Additionally you can use the reader that I compiled last year (the library also has about 20-30 copies)
or some of the following textbooks:

- Ross, Stephen A., Westerfield, Randolph W., and Jeffery F. Jaffe, 2002, Corporate Finance
- Shapiro, Alan C., and Sheldon D. Balbirer, Prentice-Hall, 2000, Modern Corporate Finance:
A Multidisciplinary Approach to Value Creation.
- Copeland, Thomas E., and J. Fred Weston, Addison Wesley, 1992, Financial Theory and
Corporate Policy (third edition).
- Megginson, William L., Addison & Wiley, 2001, Corporate Finance Theory.
- Бригхем Ю., Гапенски Л. Финансовый менеджмент: полный курс.
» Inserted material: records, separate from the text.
-- ==== Sys2Proof/Machine/Flags.lean ====
section
/-! DEFINITION. The FLAG register as a word, and every flag computation of the manual (10_state.md rules R26 to R33). -/

namespace Sys2Proof.Machine

/-- FLAG as a word, `0000 0000 EP00 VCSZ` (rule R26); the ten bits drawn 0 read as 0 (rule R27). -/
def Flags.toWord (f : Flags) : Word :=
  0#8 ++ BitVec.ofBool f.e ++ BitVec.ofBool f.p ++ 0#2 ++
    BitVec.ofBool f.v ++ BitVec.ofBool f.c ++ BitVec.ofBool f.s ++ BitVec.ofBool f.z

/-- A write of a whole word to FLAG: the ten bits drawn 0 are ignored (rule R27). -/
def Flags.ofWord (w : Word) : Flags where
  e := w.getLsbD 7
  p := w.getLsbD 6
  v := w.getLsbD 3
  c := w.getLsbD 2
  s := w.getLsbD 1
  z := w.getLsbD 0

/-- FLAG with other result flags; E and P stay (rule R29). -/
def Flags.setVcsz (f : Flags) (r : Vcsz) : Flags :=
  { f with v := r.v, c := r.c, s := r.s, z := r.z }

/-- Flag class ADD (rule R31). -/
def addFlags (a b : Word) : Vcsz where
  v := (a.msb == b.msb) && ((a + b).msb != a.msb)
  c := decide (0x10000 ≤ a.toNat + b.toNat)
  s := (a + b).msb
  z := (a + b) == 0

/-- Flag class SUB (rule R32): C is the borrow. -/
def subFlags (a b : Word) : Vcsz where
  v := (a.msb != b.msb) && ((a - b).msb != a.msb)
  c := a.ult b
  s := (a - b).msb
  z := (a - b) == 0

/-- Flag class RESULT (rule R33): Z and S from the result `r`; V and C are free values (log 5). -/
def resultFlags (k : Nat) (op : OpenOp) (a b r : Word) : Vcsz where
  v := (Config.flagsVC k op a b).1
  c := (Config.flagsVC k op a b).2
  s := r.msb
  z := r == 0

/-- Flag class OPEN (rule R33): all four are free values (log 6). -/
def openFlags (k : Nat) (op : OpenOp) (hi a b : Word) : Vcsz :=
  Config.flagsOpen k op hi a b

end Sys2Proof.Machine
end

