/-! ## Operands -/

/-- 30_encoding.md R77, 40_addressing.md R90, R92, R94, 10_state.md R23: how each operand field is assembled, on the words of
LD. That the sums of an index and of FP wrap modulo 2^16 is decision D4 (log 36), and that field Fh names no register is
decision D16 (log 25). -/
def Obligations.OperandFieldsAreAssembled : Prop :=
  (∀ (rd : Reg) (w : Word), decode (firstWord 0x08 rd.code 0) w = .ok (.ld rd (.mem (.drct w)))) ∧
    (∀ (rd rx : Reg) (w : Word),
      decode (firstWord 0x09 rd.code rx.code) w = .ok (.ld rd (.mem (.index w rx)))) ∧
    (∀ (rd : Reg) (w : Word), decode (firstWord 0x0A rd.code 0) w = .ok (.ld rd (.imm w))) ∧
    (∀ (rd : Reg) (d4 : BitVec 4) (w : Word),
      decode (firstWord 0x0B rd.code d4) w = .ok (.ld rd (.mem (.fpRel d4)))) ∧
    (∀ (rd rs : Reg) (w : Word), decode (firstWord 0x0C rd.code rs.code) w = .ok (.ld rd (.reg rs))) ∧
    (∀ (rd : Reg) (i4 : BitVec 4) (w : Word),
      decode (firstWord 0x0D rd.code i4) w = .ok (.ld rd (.imm4 i4))) ∧
    (∀ (s : State) (dsp : Word), locAddr s (.drct dsp) = dsp) ∧
    (∀ (s : State) (dsp : Word) (rx : Reg), locAddr s (.index dsp rx) = dsp + s.reg rx) ∧
    (∀ (s : State) (v : Word), operand s (.imm v) = .ok v) ∧
    (∀ (s : State) (d4 : BitVec 4), locAddr s (.fpRel d4) = s.reg (.g 12) + BitVec.ofInt 16 (2 * d4.toInt)) ∧
    (∀ (s : State) (i4 : BitVec 4), operand s (.imm4 i4) = .ok (BitVec.ofInt 16 i4.toInt)) ∧
    (∀ k : Fin 13, (Reg.g k).code.toNat = k.val) ∧ Reg.sp.code = 0xD ∧ Reg.usp.code = 0xE ∧
    ∀ (f : BitVec 4) (r : Reg), regOfField f = .ok r ↔ r.code = f

/-- 40_addressing.md R90 to R98, R100 (decisions D1, D4, D6, D27; logs 10, 17, 18, 36): where the operand of each mode is, and
what it yields: a word or a zero-extended byte that memory holds, a free value in place of a reserved attribute byte, an
immediate value, a register. -/
def Obligations.OperandOfEachMode : Prop :=
  ∀ (s : State),
    (∀ d, locAddr s (.drct d) = d) ∧
    (∀ d rx, locAddr s (.index d rx) = d + s.reg rx) ∧
    (∀ d4, locAddr s (.fpRel d4) = s.reg (.g 12) + BitVec.ofInt 16 (2 * d4.toInt)) ∧
    (∀ rx, locAddr s (.indr rx) = s.reg rx ∧ locAddr s (.bIndr rx) = s.reg rx) ∧
    (∀ l, locWidth l = .byte ↔ ∃ rx, l = .bIndr rx) ∧
    (∀ (l : Loc) (hi lo : Byte), locWidth l = .word → Permitted s (locAddr s l) 2 → HoldsWord s (locAddr s l) hi lo →
      ∃ w, operand s (.mem l) = .ok w ∧ w.toNat = hi.toNat * 256 + lo.toNat) ∧
    (∀ (l : Loc) (lo : Byte), locWidth l = .word → Permitted s (locAddr s l) 2 → region (locAddr s l).toNat = .attr →
      s.byteAt ((locAddr s l).toNat + 1) = some lo →
      ∃ w, operand s (.mem l) = .ok w ∧ w.toNat % 256 = lo.toNat) ∧
    (∀ (rx : Reg) (b : Byte), Permitted s (s.reg rx) 1 → region (s.reg rx).toNat ≠ .attr →
      s.byteAt (s.reg rx).toNat = some b → ∃ w, operand s (.mem (.bIndr rx)) = .ok w ∧ w.toNat = b.toNat) ∧
    (∀ rx : Reg, Permitted s (s.reg rx) 1 → region (s.reg rx).toNat = .attr →
      ∃ w, operand s (.mem (.bIndr rx)) = .ok w ∧ w.toNat < 256) ∧
    (∀ v, operand s (.imm v) = .ok v) ∧
    (∀ rs, operand s (.reg rs) = .ok (s.reg rs)) ∧
    (∀ i4 : BitVec 4, operand s (.imm4 i4) = .ok (BitVec.ofInt 16 i4.toInt)) ∧
    (∀ d, targetAddr s (.drct d) = d ∧ portAddr s (.drct d) = d) ∧
    (∀ d rx, targetAddr s (.index d rx) = d + s.reg rx) ∧
    (∀ rx, targetAddr s (.indr rx) = s.reg rx ∧ portAddr s (.indr rx) = s.reg rx ∧
      portAddr s (.bIndr rx) = s.reg rx)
В 2-х т. СПб.:
Экономическая школа, 1997.
- Trigeorgis, Lenos, MIT Press, 1999, Real Options: Managerial Flexibility and Strategy in
Resource Allocation.

Extra materials and lecture slides will be available at https://my.nes.ru

In addition there are:


- a useful website of Aswath Damodaran http://pages.stern.nyu.edu/~adamodar/ with plenty of
materials and online copies of his books Investment Valuation
http://pages.stern.nyu.edu/~adamodar/New_Home_Page/valn2ed/book.htm and The Dark
Side of Valuation http://pages.stern.nyu.edu/~adamodar/New_Home_Page/darkside.html
- useful lecture notes on corporate finance provided freely by RAI foundation
http://www.rcw.raifoundation.org/course-mgt-mba-notes-corfin.htm. I don’t know who is the
author but it looks like the course borrows a lot from Damodaran’s Corporate Finance.